Items listed in a dataset:
<<<<

-- ==== Sys2Proof/Laws/State.lean ====
section
/-! SUPPORT. What each basic update of the state leaves as it was: one rewrite rule for each field, stated together for
each update, so that no later proof unfolds a record update. -/

namespace Sys2Proof.Machine

@[simp] theorem respond_rest (s : State) (tag : UpTag) (st : Status) (data : List Beat) :
    (respond tag st data s).pending = s.pending ∧ (respond tag st data s).rstHeld = s.rstHeld ∧
      (respond tag st data s).pfw = s.pfw ∧ (respond tag st data s).mcs = s.mcs ∧
      (respond tag st data s).timebase = s.timebase ∧ (respond tag st data s).settings = s.settings ∧
      (respond tag st data s).regions = s.regions ∧ (respond tag st data s).nextPlace = s.nextPlace ∧
      (respond tag st data s).writeQueue = s.writeQueue ∧ (respond tag st data s).inFlight = s.inFlight ∧
      (respond tag st data s).readTracker = s.readTracker ∧ (respond tag st data s).filter = s.filter ∧
      (respond tag st data s).captureOrder = s.captureOrder ∧ (respond tag st data s).captures = s.captures ∧
      (respond tag st data s).geometry = s.geometry ∧ (respond tag st data s).ring = s.ring ∧
      (respond tag st data s).spaceWaiter = s.spaceWaiter ∧ (respond tag st data s).claims = s.claims ∧
      (respond tag st data s).openWrites = s.openWrites ∧ (respond tag st data s).controller = s.controller ∧
      (respond tag st data s).active = s.active ∧ (respond tag st data s).closing = s.closing ∧
      (respond tag st data s).nextEpoch = s.nextEpoch ∧ (respond tag st data s).lastCommitted = s.lastCommitted ∧
      (respond tag st data s).autoTimer = s.autoTimer ∧ (respond tag st data s).mountRequest = s.mountRequest ∧
      (respond tag st data s).rollback = s.rollback ∧ (respond tag st data s).mount = s.mount ∧
      (respond tag st data s).ops = s.ops ∧ (respond tag st data s).quarantined = s.quarantined ∧
      (respond tag st data s).nextReady = s.nextReady ∧ (respond tag st data s).latched = s.latched ∧
      (respond tag st data s).incidents = s.incidents ∧ (respond tag st data s).drops = s.drops ∧
      (respond tag st data s).completions = s.completions ∧ (respond tag st data s).hold = s.hold ∧
      (respond tag st data s).modeInForce = s.modeInForce ∧ (respond tag st data s).pendingAuto = s.pendingAuto ∧
      (respond tag st data s).response = s.response ∧ (respond tag st data s).transaction = s.transaction ∧
      (respond tag st data s).mdi = s.mdi ∧ (respond tag st data s).drain = s.drain ∧
      (respond tag st data s).issues = s.issues := by and_intros <;> rfl

@[simp] theorem latch_rest (s : State) (k : AlertKind) :
    (latch k s).pending = s.pending ∧ (latch k s).rstHeld = s.rstHeld ∧ (latch k s).pfw = s.pfw ∧
      (latch k s).mcs = s.mcs ∧ (latch k s).timebase = s.timebase ∧ (latch k s).settings = s.settings ∧
      (latch k s).regions = s.regions ∧ (latch k s).nextPlace = s.nextPlace ∧ (latch k s).writeQueue = s.writeQueue ∧
      (latch k s).inFlight = s.inFlight ∧ (latch k s).readTracker = s.readTracker ∧ (latch k s).filter = s.filter ∧
      (latch k s).captureOrder = s.captureOrder ∧ (latch k s).captures = s.captures ∧
      (latch k s).geometry = s.geometry ∧ (latch k s).ring = s.ring ∧ (latch k s).spaceWaiter = s.spaceWaiter ∧
      (latch k s).claims = s.claims ∧ (latch k s).openWrites = s.openWrites ∧ (latch k s).controller = s.controller ∧
      (latch k s).active = s.active ∧ (latch k s).closing = s.closing ∧ (latch k s).nextEpoch = s.nextEpoch ∧
      (latch k s).lastCommitted = s.lastCommitted ∧ (latch k s).autoTimer = s.autoTimer ∧
      (latch k s).mountRequest = s.mountRequest ∧ (latch k s).rollback = s.rollback ∧ (latch k s).mount = s.mount ∧
      (latch k s).ops = s.ops ∧ (latch k s).quarantined = s.quarantined ∧ (latch k s).nextReady = s.nextReady ∧
      (latch k s).incidents = s.incidents ∧ (latch k s).drops = s.drops ∧ (latch k s).completions = s.completions ∧
      (latch k s).hold = s.hold ∧ (latch k s).modeInForce = s.modeInForce ∧ (latch k s).pendingAuto = s.pendingAuto ∧
      (latch k s).response = s.response ∧ (latch k s).transaction = s.transaction ∧ (latch k s).mdi = s.mdi ∧
      (latch k s).drain = s.drain ∧ (latch k s).responses = s.responses ∧ (latch k s).issues = s.issues := by and_intros <;> rfl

>>>>

Collect every line from the records above that contains the word "transaction".

      (respond tag st data s).response = s.response ∧ (respond tag st data s).transaction = s.transaction ∧
      (latch k s).response = s.response ∧ (latch k s).transaction = s.transaction ∧ (latch k s).mdi = s.mdi ∧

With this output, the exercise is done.